== What you are asked to do ==
For this exercise, print the records below verbatim.

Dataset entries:
- - -

-- ==== Sys2Proof/Laws/PerInstr.lean ====
section
/-! SUPPORT. For each instruction, how many words it has: a step that no word encodes has none, and any
other instruction has a first word that says whether a second one follows (R29, R30). -/

namespace Sys2Proof.Laws.Words

/-- The words of an instruction: none, one short word, or a long one and its immediate. -/
def Statement (i : Instr) : Prop :=
  encode i = [] ∨ (∃ w, encode i = [w] ∧ isLong w = false) ∨ ∃ w j, encode i = [w, j] ∧ isLong w = true

/-- Whether a major is the major of a long word (R29). -/
def longMajor (op : BitVec 6) : Bool := 0x3C ≤ op.toNat && op.toNat ≤ 0x3E

/-! ## The major of each format of R30 -/

theorem fOp_regWord (op : BitVec 6) (d a b : Reg) (fn : BitVec 11) :
    fOp (regWord op d a b fn) = op := by
  refine BitVec.eq_of_getLsbD_eq fun i hi => ?_
  simp only [fOp, regWord, BitVec.getLsbD_extractLsb', BitVec.getLsbD_append]
  repeat rw [if_neg (by omega)]
  rw [show decide (i < 6) = true by simpa using hi, Bool.true_and]
  congr 1
  omega

theorem fOp_immWord (op : BitVec 6) (d a : Reg) (imm : BitVec 16) :
    fOp (immWord op d a imm) = op := by
  refine BitVec.eq_of_getLsbD_eq fun i hi => ?_
  simp only [fOp, immWord, BitVec.getLsbD_extractLsb', BitVec.getLsbD_append]
  repeat rw [if_neg (by omega)]
  rw [show decide (i < 6) = true by simpa using hi, Bool.true_and]
  congr 1
  omega

theorem fOp_memWord (op : BitVec 6) (d a : Reg) (sz : MSize) (sp : Space) (off : BitVec 11) :
    fOp (memWord op d a sz sp off) = op := by
  refine BitVec.eq_of_getLsbD_eq fun i hi => ?_
  simp only [fOp, memWord, BitVec.getLsbD_extractLsb', BitVec.getLsbD_append]
  repeat rw [if_neg (by omega)]
  rw [show decide (i < 6) = true by simpa using hi, Bool.true_and]
  congr 1
  omega

theorem fOp_jumpWord (op : BitVec 6) (off : BitVec 26) :
    fOp (jumpWord op off) = op := by
  refine BitVec.eq_of_getLsbD_eq fun i hi => ?_
  simp only [fOp, jumpWord, BitVec.getLsbD_extractLsb', BitVec.getLsbD_append]
  repeat rw [if_neg (by omega)]
  rw [show decide (i < 6) = true by simpa using hi, Bool.true_and]
  congr 1
  omega

theorem fOp_vecWord (op : BitVec 6) (d a b : Reg) (q : BitVec 2) (fn : BitVec 9) :
    fOp (vecWord op d a b q fn) = op := by
  refine BitVec.eq_of_getLsbD_eq fun i hi => ?_
  simp only [fOp, vecWord, BitVec.getLsbD_extractLsb', BitVec.getLsbD_append]
  repeat rw [if_neg (by omega)]
  rw [show decide (i < 6) = true by simpa using hi, Bool.true_and]
  congr 1
  omega

theorem fOp_engWord (op : BitVec 6) (d a b : Reg) (z : AccReg) (fn : BitVec 8) :
    fOp (engWord op d a b z fn) = op := by
  refine BitVec.eq_of_getLsbD_eq fun i hi => ?_
  simp only [fOp, engWord, BitVec.getLsbD_extractLsb', BitVec.getLsbD_append]
  repeat rw [if_neg (by omega)]
  rw [show decide (i < 6) = true by simpa using hi, Bool.true_and]
  congr 1
  omega

theorem fOp_ctlWord (d a : Reg) (cf : BitVec 4) (k : BitVec 12) : fOp (ctlWord d a cf k) = 0x1F := by
  refine BitVec.eq_of_getLsbD_eq fun i hi => ?_
  simp only [fOp, ctlWord, BitVec.getLsbD_extractLsb', BitVec.getLsbD_append]
  repeat rw [if_neg (by omega)]
  rw [show decide (i < 6) = true by simpa using hi, Bool.true_and]
  congr 1
  omega

theorem isLong_eq (w : W32) : isLong w = longMajor (fOp w) := rfl

/-! ## One short word, or a long one -/

theorem short_regWord {i : Instr} {op : BitVec 6} {d a b : Reg} {fn : BitVec 11} (h : longMajor op = false) 
    (hi : encode i = [regWord op d a b fn]) : Statement i :=
  .inr (.inl ⟨_, hi, by rw [isLong_eq, fOp_regWord]; exact h⟩)

theorem short_immWord {i : Instr} {op : BitVec 6} {d a : Reg} {imm : BitVec 16} (h : longMajor op = false) 
    (hi : encode i = [immWord op d a imm]) : Statement i :=
  .inr (.inl ⟨_, hi, by rw [isLong_eq, fOp_immWord]; exact h⟩)

theorem short_memWord {i : Instr} {op : BitVec 6} {d a : Reg} {sz : MSize} {sp : Space} {off : BitVec 11} (h : longMajor op = false) 
    (hi : encode i = [memWord op d a sz sp off]) : Statement i :=
  .inr (.inl ⟨_, hi, by rw [isLong_eq, fOp_memWord]; exact h⟩)

theorem short_jumpWord {i : Instr} {op : BitVec 6} {off : BitVec 26} (h : longMajor op = false) 
    (hi : encode i = [jumpWord op off]) : Statement i :=
  .inr (.inl ⟨_, hi, by rw [isLong_eq, fOp_jumpWord]; exact h⟩)

theorem short_vecWord {i : Instr} {op : BitVec 6} {d a b : Reg} {q : BitVec 2} {fn : BitVec 9} (h : longMajor op = false) 
    (hi : encode i = [vecWord op d a b q fn]) : Statement i :=
  .inr (.inl ⟨_, hi, by rw [isLong_eq, fOp_vecWord]; exact h⟩)

theorem short_engWord {i : Instr} {op : BitVec 6} {d a b : Reg} {z : AccReg} {fn : BitVec 8} (h : longMajor op = false) 
    (hi : encode i = [engWord op d a b z fn]) : Statement i :=
  .inr (.inl ⟨_, hi, by rw [isLong_eq, fOp_engWord]; exact h⟩)

theorem short_ctlWord {i : Instr} {d a : Reg} {cf : BitVec 4} {k : BitVec 12} 
    (hi : encode i = [ctlWord d a cf k]) : Statement i :=
  .inr (.inl ⟨_, hi, by rw [isLong_eq, fOp_ctlWord]; exact rfl⟩)

theorem long_immWord {i : Instr} {op : BitVec 6} {d a : Reg} {imm : BitVec 16} {j : W32}
    (h : longMajor op = true) (hi : encode i = [immWord op d a imm, j]) : Statement i :=
  .inr (.inr ⟨_, _, hi, by rw [isLong_eq, fOp_immWord]; exact h⟩)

- - -

== Expected output ==
-- ==== Sys2Proof/Laws/PerInstr.lean ====
section
/-! SUPPORT. For each instruction, how many words it has: a step that no word encodes has none, and any
other instruction has a first word that says whether a second one follows (R29, R30). -/

namespace Sys2Proof.Laws.Words

/-- The words of an instruction: none, one short word, or a long one and its immediate. -/
def Statement (i : Instr) : Prop :=
  encode i = [] ∨ (∃ w, encode i = [w] ∧ isLong w = false) ∨ ∃ w j, encode i = [w, j] ∧ isLong w = true

/-- Whether a major is the major of a long word (R29). -/
def longMajor (op : BitVec 6) : Bool := 0x3C ≤ op.toNat && op.toNat ≤ 0x3E

/-! ## The major of each format of R30 -/

theorem fOp_regWord (op : BitVec 6) (d a b : Reg) (fn : BitVec 11) :
    fOp (regWord op d a b fn) = op := by
  refine BitVec.eq_of_getLsbD_eq fun i hi => ?_
  simp only [fOp, regWord, BitVec.getLsbD_extractLsb', BitVec.getLsbD_append]
  repeat rw [if_neg (by omega)]
  rw [show decide (i < 6) = true by simpa using hi, Bool.true_and]
  congr 1
  omega

theorem fOp_immWord (op : BitVec 6) (d a : Reg) (imm : BitVec 16) :
    fOp (immWord op d a imm) = op := by
  refine BitVec.eq_of_getLsbD_eq fun i hi => ?_
  simp only [fOp, immWord, BitVec.getLsbD_extractLsb', BitVec.getLsbD_append]
  repeat rw [if_neg (by omega)]
  rw [show decide (i < 6) = true by simpa using hi, Bool.true_and]
  congr 1
  omega

theorem fOp_memWord (op : BitVec 6) (d a : Reg) (sz : MSize) (sp : Space) (off : BitVec 11) :
    fOp (memWord op d a sz sp off) = op := by
  refine BitVec.eq_of_getLsbD_eq fun i hi => ?_
  simp only [fOp, memWord, BitVec.getLsbD_extractLsb', BitVec.getLsbD_append]
  repeat rw [if_neg (by omega)]
  rw [show decide (i < 6) = true by simpa using hi, Bool.true_and]
  congr 1
  omega

theorem fOp_jumpWord (op : BitVec 6) (off : BitVec 26) :
    fOp (jumpWord op off) = op := by
  refine BitVec.eq_of_getLsbD_eq fun i hi => ?_
  simp only [fOp, jumpWord, BitVec.getLsbD_extractLsb', BitVec.getLsbD_append]
  repeat rw [if_neg (by omega)]
  rw [show decide (i < 6) = true by simpa using hi, Bool.true_and]
  congr 1
  omega

theorem fOp_vecWord (op : BitVec 6) (d a b : Reg) (q : BitVec 2) (fn : BitVec 9) :
    fOp (vecWord op d a b q fn) = op := by
  refine BitVec.eq_of_getLsbD_eq fun i hi => ?_
  simp only [fOp, vecWord, BitVec.getLsbD_extractLsb', BitVec.getLsbD_append]
  repeat rw [if_neg (by omega)]
  rw [show decide (i < 6) = true by simpa using hi, Bool.true_and]
  congr 1
  omega

theorem fOp_engWord (op : BitVec 6) (d a b : Reg) (z : AccReg) (fn : BitVec 8) :
    fOp (engWord op d a b z fn) = op := by
  refine BitVec.eq_of_getLsbD_eq fun i hi => ?_
  simp only [fOp, engWord, BitVec.getLsbD_extractLsb', BitVec.getLsbD_append]
  repeat rw [if_neg (by omega)]
  rw [show decide (i < 6) = true by simpa using hi, Bool.true_and]
  congr 1
  omega

theorem fOp_ctlWord (d a : Reg) (cf : BitVec 4) (k : BitVec 12) : fOp (ctlWord d a cf k) = 0x1F := by
  refine BitVec.eq_of_getLsbD_eq fun i hi => ?_
  simp only [fOp, ctlWord, BitVec.getLsbD_extractLsb', BitVec.getLsbD_append]
  repeat rw [if_neg (by omega)]
  rw [show decide (i < 6) = true by simpa using hi, Bool.true_and]
  congr 1
  omega

theorem isLong_eq (w : W32) : isLong w = longMajor (fOp w) := rfl

/-! ## One short word, or a long one -/

theorem short_regWord {i : Instr} {op : BitVec 6} {d a b : Reg} {fn : BitVec 11} (h : longMajor op = false) 
    (hi : encode i = [regWord op d a b fn]) : Statement i :=
  .inr (.inl ⟨_, hi, by rw [isLong_eq, fOp_regWord]; exact h⟩)

theorem short_immWord {i : Instr} {op : BitVec 6} {d a : Reg} {imm : BitVec 16} (h : longMajor op = false) 
    (hi : encode i = [immWord op d a imm]) : Statement i :=
  .inr (.inl ⟨_, hi, by rw [isLong_eq, fOp_immWord]; exact h⟩)

theorem short_memWord {i : Instr} {op : BitVec 6} {d a : Reg} {sz : MSize} {sp : Space} {off : BitVec 11} (h : longMajor op = false) 
    (hi : encode i = [memWord op d a sz sp off]) : Statement i :=
  .inr (.inl ⟨_, hi, by rw [isLong_eq, fOp_memWord]; exact h⟩)

theorem short_jumpWord {i : Instr} {op : BitVec 6} {off : BitVec 26} (h : longMajor op = false) 
    (hi : encode i = [jumpWord op off]) : Statement i :=
  .inr (.inl ⟨_, hi, by rw [isLong_eq, fOp_jumpWord]; exact h⟩)

theorem short_vecWord {i : Instr} {op : BitVec 6} {d a b : Reg} {q : BitVec 2} {fn : BitVec 9} (h : longMajor op = false) 
    (hi : encode i = [vecWord op d a b q fn]) : Statement i :=
  .inr (.inl ⟨_, hi, by rw [isLong_eq, fOp_vecWord]; exact h⟩)

theorem short_engWord {i : Instr} {op : BitVec 6} {d a b : Reg} {z : AccReg} {fn : BitVec 8} (h : longMajor op = false) 
    (hi : encode i = [engWord op d a b z fn]) : Statement i :=
  .inr (.inl ⟨_, hi, by rw [isLong_eq, fOp_engWord]; exact h⟩)

theorem short_ctlWord {i : Instr} {d a : Reg} {cf : BitVec 4} {k : BitVec 12} 
    (hi : encode i = [ctlWord d a cf k]) : Statement i :=
  .inr (.inl ⟨_, hi, by rw [isLong_eq, fOp_ctlWord]; exact rfl⟩)

theorem long_immWord {i : Instr} {op : BitVec 6} {d a : Reg} {imm : BitVec 16} {j : W32}
    (h : longMajor op = true) (hi : encode i = [immWord op d a imm, j]) : Statement i :=
  .inr (.inr ⟨_, _, hi, by rw [isLong_eq, fOp_immWord]; exact h⟩)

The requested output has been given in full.